◆ WHAT THE EXERCISE ASKS
Provide an exact copy of the lines from the beginning of the records through the line that includes "let t := s.closeFab dev (.req req)", and of no others.

═════ DATA IN THIS EXERCISE ═════

-- ==== Sys2Proof/Machine/Fabric.lean ====
section
/-!
DEFINITION. The fabric: windows and admission, credits, ports, combining in the switches (22_fabric_host.md R390 to R397; 24 R422, R423).
-/
namespace Sys2Proof.Machine
open Sys2Proof

/-! ### Answers that arrive for this device (R393, R395) -/

/-- The core that made a request. -/
def State.coreOfReq (s : State) (req : Nat) : Option (Nat × Req) := s.cores.findSome? fun e => (e.2.req req).map fun r => (e.1, r)
/-- R392, R395: an acknowledgement has come. -/
def State.closeFab (s : State) (dev : Nat) (k : FabKey) : State := { s with fabOpen := s.fabOpen.erase (dev, k) }
/-- R290: an answer for a strand of an image that is swapped out stays with the image. -/
def State.keepLate (s : State) (dev : Nat) (b : FabBody) (mine : Core → Bool) : State :=
  let keep (i : SaveImage) : SaveImage := if i.cores.any fun c => mine c.2 then { i with late := i.late ++ [(dev, b)] } else i
  { s with parts := s.parts.map fun e => (e.1, { e.2 with images := e.2.images.map keep }) }
/-- An answer of another device goes on to the core that waits for it. -/
def State.fabReply (s : State) (dev req : Nat) (a : FabAns) : State :=
  let t := s.closeFab dev (.req req)
  let t := { t with switchBuf := t.switchBuf.filter fun x => !(x.parts.any fun p => match p.1 with | some (_, q) => q == req | none => false) }
  match t.coreOfReq req with
  | none => t.keepLate dev (.reply req a) fun c => (c.req req).isSome
  | some (c, r) =>
    let part := t.partOf c
    let back (b : Body) : State := t.send (.dev dev) (.core c) part .reply b
    match a with
    | .data bs b => back (.accReply req r.slot (.data bs b))
    | .failed => back (.accReply req r.slot .failed)
    | .busy => back (.accReply req r.slot .busy)
    | .fault k =>
      (match r.tok with
      | some tok => let (tl, hd, u) := t.queueState tok.handle; u.send (.dev dev) (.core c) part .reply (.tokenReply req r.slot (.refused tl hd))
      | none => back (.accReply req r.slot (.fault k)))
    | .placed => back (.tokenReply req r.slot .placed)
    | .full => back (.tokenReply req r.slot .full)
    | .retry => back (.tokenReply req r.slot .retry)
    | .refused x y => back (.tokenReply req r.slot (.refused x y))
    | .expired x y => back (.tokenReply req r.slot (.expired x y))
    | .call v => back (.callReply req r.slot v)
/-- R376: the same for an aggregation packet. -/
def State.fabAggReply (s : State) (dev core seq mask : Nat) (cs : List Nat) : State :=
  let t := s.closeFab dev (.agg core seq)
  let mine (c : Core) : Bool := c.sent.any fun q => q.dest == .dev dev && q.seq == seq
  if mine (t.core core) then t.send (.dev dev) (.core core) (t.partOf core) .reply (.aggReply seq (BitVec.ofNat 32 mask) cs)
  else t.keepLate dev (.aggReply core seq mask cs) mine

/-! ### Requests of other devices (R391, R393, R396, R397) -/

/-- R391: the target partition's table names the packet's source. -/
def State.fabAccepts (s : State) (p : FabPkt) : Bool :=
  let q := s.partn p.dstPart
  q.exists_ && q.peers.toList.any fun w =>
    w.getLsbD 63 && (w.extractLsb' 16 9).toNat == p.srcDev && (w.extractLsb' 0 6).toNat == p.srcPart
/-- An answer of the IOD to a packet. -/
def State.fabAnswer (s : State) (p : FabPkt) (b : Body) : State := s.sendInside .iod (.dev p.srcDev) p.dstPart .reply b
/-- R391: a packet that is not accepted. -/
def State.fabReject (s : State) (p : FabPkt) : State :=
  let acc (r : Nat) : State := s.fabAnswer p (.accReply r 0 (.fault 0x08))
  match p.body with
  | .load r _ _ | .store r _ _ | .nibble r _ _ _ | .atomic r _ _ _ _ _ _ | .sync r _ _ _ _ | .marker r => acc r
  | .agg q es => s.fabAnswer p (.fabAggReply p.srcCore q (maskOf (es.map fun _ => 8)) (es.map fun _ => 8))
  | .token r _ c n _ =>
    let h := (s.core c).queue n
    s.fabAnswer p (.tokenReply r 0 (.refused h.tail.toNat h.head.toNat))
  | .amsg (some r) _ _ _ => s.fabAnswer p (.callReply r 0 (refusal 2))
  | .amsg none _ _ _ | .withdraw _ | .reply _ _ | .aggReply _ _ _ _ => s
/-- R324, R391: an access goes to its home; a location outside the partition's map is answered with `0x08`. -/
def State.fabAccess (s : State) (p : FabPkt) (req pa size : Nat) (k : AccKind) : State :=
  let bad : State := s.fabAnswer p (.accReply req 0 (.fault 0x08))
  match s.offLoc p.dstPart (pa % 2 ^ 43) with
  | some l =>
    s.send (.dev p.srcDev) (s.home l) p.dstPart .request
      (.access { req, kind := k, loc := l, size, va := BitVec.ofNat 64 pa, core := p.srcCore, slot := 0, part := p.dstPart })
  | none => bad
/-- R396, R379: a wait that is given up: the waiter or the reservation is withdrawn, if it still waits. -/
def State.fabWithdraw (s : State) (p : FabPkt) (req : Nat) : State :=
  match s.retry.find? fun w => w.2.src == .dev p.srcDev && w.2.acc.req == req with
  | some _ => s.withdrawn (.dev p.srcDev) req
  | none =>
    match s.cores.findSome? fun e => (List.range 8).findSome? fun n =>
        if (e.2.queue n).waiting.any fun t => t.req == req && t.dev == p.srcDev then some (e.1, n) else none with
    | some (c, n) => s.tokenWithdraw c n p.srcDev req
    | none => s
/-- R393: an admitted packet enters the mesh. -/
def State.fabEnter (s : State) (p : FabPkt) : State :=
  let dev := Node.dev p.srcDev
  match p.body with
  | .reply r a => s.fabReply p.srcDev r a
  | .aggReply c q m cs => s.fabAggReply p.srcDev c q m cs
  | b =>
    if !s.fabAccepts p then s.fabReject p
    else match b with
      | .load r n pa => s.fabAccess p r pa n .load
      | .store r pa bs => s.fabAccess p r pa bs.length (.store bs)
      | .nibble r pa hi c => s.fabAccess p r pa 1 (.nibble hi c)
      | .atomic r o n pa v c x => s.fabAccess p r pa n (.atomic o v c x)
      | .sync r o at_ pa v => s.fabAccess p r pa 8 (.sync o v at_)
      | .withdraw r => s.fabWithdraw p r
      | .agg q es => s.sendInside dev .iod p.dstPart .aggregated (.fabAgg p.srcCore q es)
      | .token r msg c n bs =>
        s.send dev (.core c) p.dstPart .request (.token { dev := p.srcDev, tdev := s.devid.toNat, core := p.srcCore, part := p.dstPart
                                                          target := c, queue := n, bytes := bs, msg, slot := 0, req := r })
      | .amsg r pa i args =>
        (match s.offLoc p.dstPart (pa % 2 ^ 43) with
        | some (.hbm q o) =>
          s.send dev (.slice (s.homeSlice q o)) p.dstPart .request
            (.amsg { dev := p.srcDev, core := p.srcCore, part := p.dstPart, req := r, pa, index := i, args })
        | _ => s.fabReject p)
      | .marker r => s.fabAnswer p (.accReply r 0 (.data [] false))
      | .reply _ _ | .aggReply _ _ _ _ => s

/-! ### The window of a source (R392, R393) -/

/-- R393: packets that wait for every earlier one: those flagged, and those that act at more than one home (log 19). -/
def FabPkt.waitsAll (p : FabPkt) : Bool :=
  p.flagged || (match p.body with | .agg _ _ | .withdraw _ | .marker _ => true | _ => false)
/-- Packets on their way, and those that a gang switch keeps, in the park buffers or with an image (R290). -/
def State.keptPackets (s : State) : List Packet :=
  s.onTheWay ++ s.parts.flatMap fun e => e.2.parked ++ e.2.images.flatMap fun i => i.parked
/-- R393: something of that source is still to be performed. -/
def State.fabBusy (s : State) (dev : Nat) : Bool :=
  (s.keptPackets.any fun p => p.src == .dev dev) || s.slices.any fun e => e.2.fills.any fun f => f.2 == .dev dev
/-- R351, R393: elements of the packet's core, which the IOD has admitted, are still to be performed before its later requests. -/
def State.elementsAhead (s : State) (p : FabPkt) : Bool :=
  (match p.body with | .reply _ _ | .aggReply _ _ _ _ => false | _ => true) &&
  s.keptPackets.any fun x => x.src == .dev p.srcDev && (match x.body with | .fabAgg c _ _ => c == p.srcCore | _ => false)
/-- R289: traffic for a partition that is stopped waits; so does a combining `AADD`, which has no place in the window (R395). All of it
waits while the island of the ports is stopped (R424). -/
def State.fabReady (s : State) (p : FabPkt) : Bool :=
  !s.islandOff 17 && !s.admitHeld p.dstPart && !s.elementsAhead p && (p.comb || (p.seq % 65536 == nget s.fabRecv p.srcDev && !(FabPkt.waitsAll p && s.fabBusy p.srcDev)))
/-- R392: packets are admitted in sequence, each with its credit. -/
def State.fabAdmit (s : State) : Nat → State
  | 0 => s
  | n + 1 =>
    match s.fabIn.find? s.fabReady with
    | none => s
    | some p =>
      let u := { s with fabIn := s.fabIn.erase p }
      let t := if p.comb then u else { u with
        fabRecv := nset s.fabRecv p.srcDev ((p.seq + 1) % 65536), fabCredits := nset s.fabCredits p.srcDev (nget s.fabCredits p.srcDev + 1) }
      (t.fabEnter p).fabAdmit n
/-- R392: a packet that was admitted before, or that lies outside the window, is dropped. -/
def State.inWindow (s : State) (p : FabPkt) : Bool := decide ((p.seq + 65536 - nget s.fabRecv p.srcDev) % 65536 < 256)
def execFabricPacketArrive (pkt : FabPkt) (s : State) : Res :=
  .next (
    let held := if pkt.comb then s.fabIn.contains pkt
      else s.fabIn.any fun q => !q.comb && q.srcDev == pkt.srcDev && q.seq % 65536 == pkt.seq % 65536
    let t := if (pkt.comb || s.inWindow pkt) && !held then { s with fabIn := s.fabIn ++ [pkt] } else s
    t.fabAdmit t.fabIn.length)

/-! ### Credits and ports at the source (R392) -/

/-- R392: the oldest packet to a device counts as admitted. -/
def dropFirst (p : α → Bool) : List α → List α
  | [] => []
  | a :: r => if p a then r else a :: dropFirst p r
def execAdmissionCredit (dev : Nat) (s : State) : Res :=
  .next ({ s with fabOut := dropFirst (fun e => e.dev == dev) s.fabOut }).toFabric
/-- R392: the packets of a port that is out of service go by another port of their share. -/
def State.resendPort (s : State) (port : Nat) : State :=
  let mine := s.fabOut.filter fun e => e.port == port
  let t := mine.foldl (fun t e =>
    match t.portFor e.pkt.part with
    | some k => { t with fabOut := t.fabOut.map fun x => if x == e then { x with port := k } else x }
    | none => t) s
  { t with switchBuf := t.switchBuf.map fun x => if x.port = port then { x with port := (t.portFor x.part).getD port } else x }
/-- R392, R422, R423: a port link fails its CRC; when its retry fails too, the port is out of service. -/
def execPortCrcFail (port : Nat) (again : Bool) (s : State) : Res :=
  onUnit (port < 18) (.next (
    if !again then s.transient 17
    else if s.portsDown.getLsbD port then s
    else
      let t := { s with portsDown := s.portsDown ||| ((1 : BitVec 18) <<< port) }
      let t := t.parts.foldl (fun u e =>
        if e.2.exists_ && e.2.pmask.getLsbD port then
          (let v := u.lastingFault e.1 (BitVec.ofNat 64 port) 4
           if e.2.pmask &&& ~~~v.portsDown = 0 then v.lastingFault e.1 (BitVec.ofNat 64 port) 6 else v)
        else u) t
      t.resendPort port))

/-! ### Combining (R395) -/

def SwitchAdd.sum (x : SwitchAdd) : W64 := x.parts.foldl (fun a p => a + p.2) 0
/-- R395: the entries in use in the wait buffer of a port. -/
def State.waitEntries (s : State) (port : Nat) : Nat :=
  s.switchBuf.foldl (fun n x => if x.port = port ∧ 2 ≤ x.parts.length then n + x.parts.length else n) 0
/-- R395: the parts of a held request become `l`, if the port's wait buffer, which has 64 entries, can hold them. -/
def State.setParts (s : State) (x : SwitchAdd) (l : List (Option (Nat × Nat) × W64)) : Option State :=
  let t := { s with switchBuf := s.switchBuf.map fun y => if y.id = x.id then { y with parts := l } else y }
  if t.waitEntries x.port ≤ 64 then some t else none
/-- R395: two requests of one size to one address are held as one, the first of them having come first. A number that names no request of
this device stands for another device's `AADD` to the word, whose operand is a free value (log 19). -/
def execSwitchCombine (fst snd : Nat) (s : State) : Res :=
  .next (
    let (v, t) := s.draw
    match s.switchBuf.find? fun x => x.id == fst, s.switchBuf.find? fun x => x.id == snd with
    | some a, some b =>
      if fst ≠ snd ∧ a.dev = b.dev ∧ a.tpart = b.tpart ∧ a.pa = b.pa ∧ a.size = b.size ∧ a.port = b.port then
        (({ s with switchBuf := s.switchBuf.filter fun x => x.id != snd }).setParts a (a.parts ++ b.parts)).getD s
      else s
    | some a, none => (t.setParts a (a.parts ++ [(none, v)])).getD s
    | none, some b => (t.setParts b ((none, v) :: b.parts)).getD s
    | none, none => s)
/-- R395: each part receives the reply plus the operands of the parts before it. -/
def shares (size : Nat) (r : W64) : List (Option (Nat × Nat) × W64) → List (Option (Nat × Nat) × W64)
  | [] => []
  | (o, v) :: l => (o, BitVec.ofNat 64 (r.toNat % 2 ^ (8 * size))) :: shares size (r + v) l
def State.splitReply (s : State) (x : SwitchAdd) (reply : W64) : State :=
  let t := { s with switchBuf := s.switchBuf.filter fun y => y.id != x.id }
  (shares x.size reply x.parts).foldl (fun u e =>
    match e.1 with
    | none => u
    | some (_, req) => u.fabReply x.dev req (.data (leBytes x.size e.2.toNat) false)) t
def execCombinedReply (id : Nat) (reply : W64) (s : State) : Res :=
  .next (match (if s.islandOff 17 then none else s.switchBuf.find? fun x => x.id == id) with
    | some x => (s.splitReply x reply).toFabric
    | none => s)

end Sys2Proof.Machine
end

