-- ==== Sys2Proof/Machine/Dispatch.lean ====
section
/-!
DEFINITION. One arm for each constructor of Instr, each one direct call of its meaning.
-/
namespace Sys2Proof.Machine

═════

◆ OUTPUT FOR THIS EXERCISE
-- ==== Sys2Proof/Machine/Fabric.lean ====
section
/-!
DEFINITION. The fabric: windows and admission, credits, ports, combining in the switches (22_fabric_host.md R390 to R397; 24 R422, R423).
-/
namespace Sys2Proof.Machine
open Sys2Proof

/-! ### Answers that arrive for this device (R393, R395) -/

/-- The core that made a request. -/
def State.coreOfReq (s : State) (req : Nat) : Option (Nat × Req) := s.cores.findSome? fun e => (e.2.req req).map fun r => (e.1, r)
/-- R392, R395: an acknowledgement has come. -/
def State.closeFab (s : State) (dev : Nat) (k : FabKey) : State := { s with fabOpen := s.fabOpen.erase (dev, k) }
/-- R290: an answer for a strand of an image that is swapped out stays with the image. -/
def State.keepLate (s : State) (dev : Nat) (b : FabBody) (mine : Core → Bool) : State :=
  let keep (i : SaveImage) : SaveImage := if i.cores.any fun c => mine c.2 then { i with late := i.late ++ [(dev, b)] } else i
  { s with parts := s.parts.map fun e => (e.1, { e.2 with images := e.2.images.map keep }) }
/-- An answer of another device goes on to the core that waits for it. -/
def State.fabReply (s : State) (dev req : Nat) (a : FabAns) : State :=
  let t := s.closeFab dev (.req req)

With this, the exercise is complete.